Per-user CDF rank-normalization collapses PR-AUC under realistic imbalance. PR-AUC drops from 0.888 to 0.224 at 1:100 imbalance (a 4× collapse), while ROC-AUC declines only 0.021. The 31× ratio between the two declines means a practitioner monitoring ROC-AUC would not detect the problem. The mechanism is score-margin compression: rank-normalization maps each user’s scores into [0,1] by their own distribution, so ~5% of every user’s benign events receive rank > 0.95 regardless of absolute anomaly score, a structural floor. At 1:100 imbalance, this injects thousands of high-rank benign events into the operating region where attacks should dominate, destroying precision at any useful recall point. ROC marginalizes over the majority class and barely registers the collapse; PR does not. The finding generalizes beyond ATO to any per-entity score normalization under class imbalance, and is dangerous precisely because ROC-AUC is the metric most commonly monitored in production fraud systems.

Common thread

The four findings share a structural property: standard aggregate evaluation conceals each failure mode.

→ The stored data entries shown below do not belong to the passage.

-- ==== Sys2Proof/Machine/Step.lean ====
section
/-! DEFINITION. One step: the command at the front of the queue, or one tick of the timebase on an empty queue (log 1). -/

namespace Sys2Proof.Machine

/-- On an empty queue the block idles for one step of its timebase replicas, 4 ns (01 R38, R39). -/
def State.idle (s : State) : State := { s with sw := { s.sw with now := s.sw.now + 4 } }

/-- Take the command at the front of the queue. -/
def step (s : State) : Host.Outcome State Fault Refusal :=
  match s.pending with
  | [] => .next s.idle
  | c :: cs => exec c { s with pending := cs }

/-- `s` with the command that a word spells put at the front of its queue; no word spells one. -/
def State.withFetchWord (s : State) (nbits w : Nat) : State :=
  match decodeTableWord nbits w with
  | some c => { s with pending := c :: s.pending }
  | none => s

end Sys2Proof.Machine
end

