/-! ### 07, 10: collectives -/

/-- Packets of a collective come in at the service ID: a descriptor, a block of a member, a gathered block, each with the billets
it occupied there; WITHDRAW and COLL ABORT of a member that are not stale. After each the admission queues are scanned. A packet
that is bound elsewhere, does not wait there, or finds its group's machinery waiting for its core (10 R444) is not taken. -/
def Obligations.CollectivePacketsComeIn : Prop :=
  ∀ (s : State) (h : Word256) (pay : Bytes) (k : Stored × Sw), k = s.sw.takeKeep h pay →
    (hDst h = s.sw.svcEp → s.sw.svcHas h pay = true → s.sw.collWaits (kGroup h) = false →
      (kLevel h = 1 → pKind h = 4 ∨ pKind h = 5 → Does (.collDescriptorReceive h pay) s (k.2.rxDescriptor k.1).admitScan) ∧
      (kLevel h = 0 → pKind h = 4 ∨ pKind h = 5 → Does (.anvilContribution h pay) s (k.2.rxContrib k.1).admitScan) ∧
      (kLevel h = 2 → pKind h = 5 → Does (.anvilContribution h pay) s (k.2.rxGathered k.1).admitScan)) ∧
    (hDst h ≠ s.sw.svcEp ∨ s.sw.svcHas h pay = false ∨ s.sw.collWaits (kGroup h) = true →
      exec (.anvilContribution h pay) s = .next s ∧ exec (.collDescriptorReceive h pay) s = .next s) ∧
    (pKind h = 5 → s.sw.collWaits (wGroup h) = true → exec (.withdrawReceive h) s = .next s) ∧
    (∀ u : Sw, pKind h = 5 → s.sw.collWaits (wGroup h) = false → (s.sw.takeCtl h).collDenied (wGroup h) (cTen h) (pSrc h) none = false →
      (s.sw.takeCtl h).collStaleFor (wGroup h) (wCseq h) = false →
      u = (s.sw.takeCtl h).abortAll (cTen h) (wGroup h) (wCseq h) 4 h →
      Does (.withdrawReceive h) s
        (if (u.collSlots (cTen h) (wGroup h) (wCseq h)).any (fun cy => cy.2.st == .aborting)
         then u.aborted (cTen h) (wGroup h) (wCseq h) else u).admitScan) ∧
    (pKind h = 4 → oOp h = 2 → s.sw.collWaits (oGroup h) = false →
      (s.sw.takeCtl h).collDenied (oGroup h) (cTen h) (pSrc h) none = false →
      Does (.collAbortReceive h) s ((s.sw.takeCtl h).abortColl (cTen h) (oGroup h) (oCseq h) (oStatus h) h))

Spoof gap is invisible without attack-subtype-stratified AUC.
Corpus collapse preserves novel and fleet AUC while destroying spoof.
Gate failure is invisible without fleet-population-stratified top-k analysis.
PR-AUC collapse is concealed by ROC-AUC.

A team monitoring overall held-out AUROC would ship a system containing all four. The contributions are concrete design guidance for the lightweight tier of ATO defense: a specific architecture that outperforms the baseline on the hardest attack subtype, three specific choices that break it, and the evaluation strategy needed to tell the difference.

Scope

A controlled PoC study. The primary evaluation is on synthetic data with a closed 30-token vocabulary and controlled ground truth; the RBA replication confirms C1’s direction on independently-structured data but is underpowered for strict encoder ordering. The work does not benchmark against transformer or GNN frontier methods (they target a different deployment tier of offline batch scoring with labeled data), and does not study adversarial drift.

Built with ML Lab

The investigation was run end-to-end inside ML Lab, with hypothesis sharpening, pre-registered verdicts evaluated per seed, adversarial review of the experimental design, and an append-only audit log of each step. The per-seed boolean verdicts, the locked-before-data analysis plan, and the structured comparison protocol aren’t decoration; they’re what the framework requires.